Task brief =>
Return every entry below exactly as written.

Provided material =>
theorem keeps_execSin2 {s : State} (e : Eng) (d p : Nat) (hk : Keeps st0 s) :
    OutKeeps st0 (execSin2 e d p s) := by
  unfold execSin2
  with_reducible apply keeps_runEng
  · exact hk
  · intro v0
    intro v1
    intro h
    refine actKeeps_ite (fun _ => ?_) (fun _ => ?_)
    · with_reducible apply keeps_illegal
      exact h
    · refine actKeeps_ite (fun _ => ?_) (fun _ => ?_)
      · with_reducible apply keeps_portTrap
        exact h
      · split
        · rename_i e_1 e_2 x s1 e_3
          refine actKeeps_done ?_
          with_reducible apply keeps_engDrains
          refine keeps_takeTwo ?_ e_3
          exact h
        · rename_i e_1 e_2 x e_3
          refine actKeeps_hold ?_
          exact h

theorem keeps_execSinfo {s : State} (e : Eng) (d p sel : Nat) (hk : Keeps st0 s) :
    OutKeeps st0 (execSinfo e d p sel s) := by
  unfold execSinfo
  with_reducible apply keeps_runEng
  · exact hk
  · intro v0
    intro v1
    intro h
    extract_lets +onlyGivenNames q
    clear_value q
    refine actKeeps_ite (fun _ => ?_) (fun _ => ?_)
    · with_reducible apply keeps_portTrap
      exact h
    · extract_lets +onlyGivenNames v
      have h_v : Keeps st0 v.2 := by
        unfold v
        split
        · rename_i e_1 x i e_2
          exact h
        · rename_i e_1 x e_2
          with_reducible apply keeps_drawFree
          exact h
      clear_value v
      refine actKeeps_done ?_
      with_reducible apply keeps_setEng
      exact h_v

theorem keeps_execSavail {s : State} (e : Eng) (d p : Nat) (hk : Keeps st0 s) :
    OutKeeps st0 (execSavail e d p s) := by
  unfold execSavail
  with_reducible apply keeps_runEng
  · exact hk
  · intro v0
    intro v1
    intro h
    extract_lets +onlyGivenNames q
    clear_value q
    refine actKeeps_ite (fun _ => ?_) (fun _ => ?_)
    · with_reducible apply keeps_portTrap
      exact h
    · extract_lets +onlyGivenNames n
      clear_value n
      refine actKeeps_done ?_
      with_reducible apply keeps_setEng
      exact h

theorem keeps_outPut {s : State} (e : Eng) (q : Nat) (w : CWord) (t : Stamp) (hk : Keeps st0 s) :
    Keeps st0 (outPut s e q w t) := by
  unfold outPut
  extract_lets +onlyGivenNames d
  clear_value d
  extract_lets +onlyGivenNames x
  clear_value x
  extract_lets +onlyGivenNames o
  clear_value o
  extract_lets +onlyGivenNames i
  clear_value i
  extract_lets +onlyGivenNames s1
  have h_s1 : Keeps st0 s1 := by
    unfold s1
    with_reducible apply keeps_setEng
    exact hk
  clear_value s1
  extract_lets +onlyGivenNames y
  clear_value y
  extract_lets +onlyGivenNames en
  clear_value en
  refine keeps_ite (fun _ => ?_) (fun _ => ?_)
  · with_reducible apply keeps_setStream
    exact h_s1
  · with_reducible apply keeps_rollCommit
    exact h_s1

Finished task =>
theorem keeps_execSin2 {s : State} (e : Eng) (d p : Nat) (hk : Keeps st0 s) :
    OutKeeps st0 (execSin2 e d p s) := by
  unfold execSin2
  with_reducible apply keeps_runEng
  · exact hk
  · intro v0
    intro v1
    intro h
    refine actKeeps_ite (fun _ => ?_) (fun _ => ?_)
    · with_reducible apply keeps_illegal
      exact h
    · refine actKeeps_ite (fun _ => ?_) (fun _ => ?_)
      · with_reducible apply keeps_portTrap
        exact h
      · split
        · rename_i e_1 e_2 x s1 e_3
          refine actKeeps_done ?_
          with_reducible apply keeps_engDrains
          refine keeps_takeTwo ?_ e_3
          exact h
        · rename_i e_1 e_2 x e_3
          refine actKeeps_hold ?_
          exact h

theorem keeps_execSinfo {s : State} (e : Eng) (d p sel : Nat) (hk : Keeps st0 s) :
    OutKeeps st0 (execSinfo e d p sel s) := by
  unfold execSinfo
  with_reducible apply keeps_runEng
  · exact hk
  · intro v0
    intro v1
    intro h
    extract_lets +onlyGivenNames q
    clear_value q
    refine actKeeps_ite (fun _ => ?_) (fun _ => ?_)
    · with_reducible apply keeps_portTrap
      exact h
    · extract_lets +onlyGivenNames v
      have h_v : Keeps st0 v.2 := by
        unfold v
        split
        · rename_i e_1 x i e_2
          exact h
        · rename_i e_1 x e_2
          with_reducible apply keeps_drawFree
          exact h
      clear_value v
      refine actKeeps_done ?_
      with_reducible apply keeps_setEng
      exact h_v

theorem keeps_execSavail {s : State} (e : Eng) (d p : Nat) (hk : Keeps st0 s) :
    OutKeeps st0 (execSavail e d p s) := by
  unfold execSavail
  with_reducible apply keeps_runEng
  · exact hk
  · intro v0
    intro v1
    intro h
    extract_lets +onlyGivenNames q
    clear_value q
    refine actKeeps_ite (fun _ => ?_) (fun _ => ?_)
    · with_reducible apply keeps_portTrap
      exact h
    · extract_lets +onlyGivenNames n
      clear_value n
      refine actKeeps_done ?_
      with_reducible apply keeps_setEng
      exact h

theorem keeps_outPut {s : State} (e : Eng) (q : Nat) (w : CWord) (t : Stamp) (hk : Keeps st0 s) :
    Keeps st0 (outPut s e q w t) := by
  unfold outPut
  extract_lets +onlyGivenNames d
  clear_value d
  extract_lets +onlyGivenNames x
  clear_value x
  extract_lets +onlyGivenNames o
  clear_value o
  extract_lets +onlyGivenNames i
  clear_value i
  extract_lets +onlyGivenNames s1
  have h_s1 : Keeps st0 s1 := by
    unfold s1
    with_reducible apply keeps_setEng
    exact hk
  clear_value s1
  extract_lets +onlyGivenNames y
  clear_value y
  extract_lets +onlyGivenNames en
  clear_value en
  refine keeps_ite (fun _ => ?_) (fun _ => ?_)
  · with_reducible apply keeps_setStream
    exact h_s1
  · with_reducible apply keeps_rollCommit
    exact h_s1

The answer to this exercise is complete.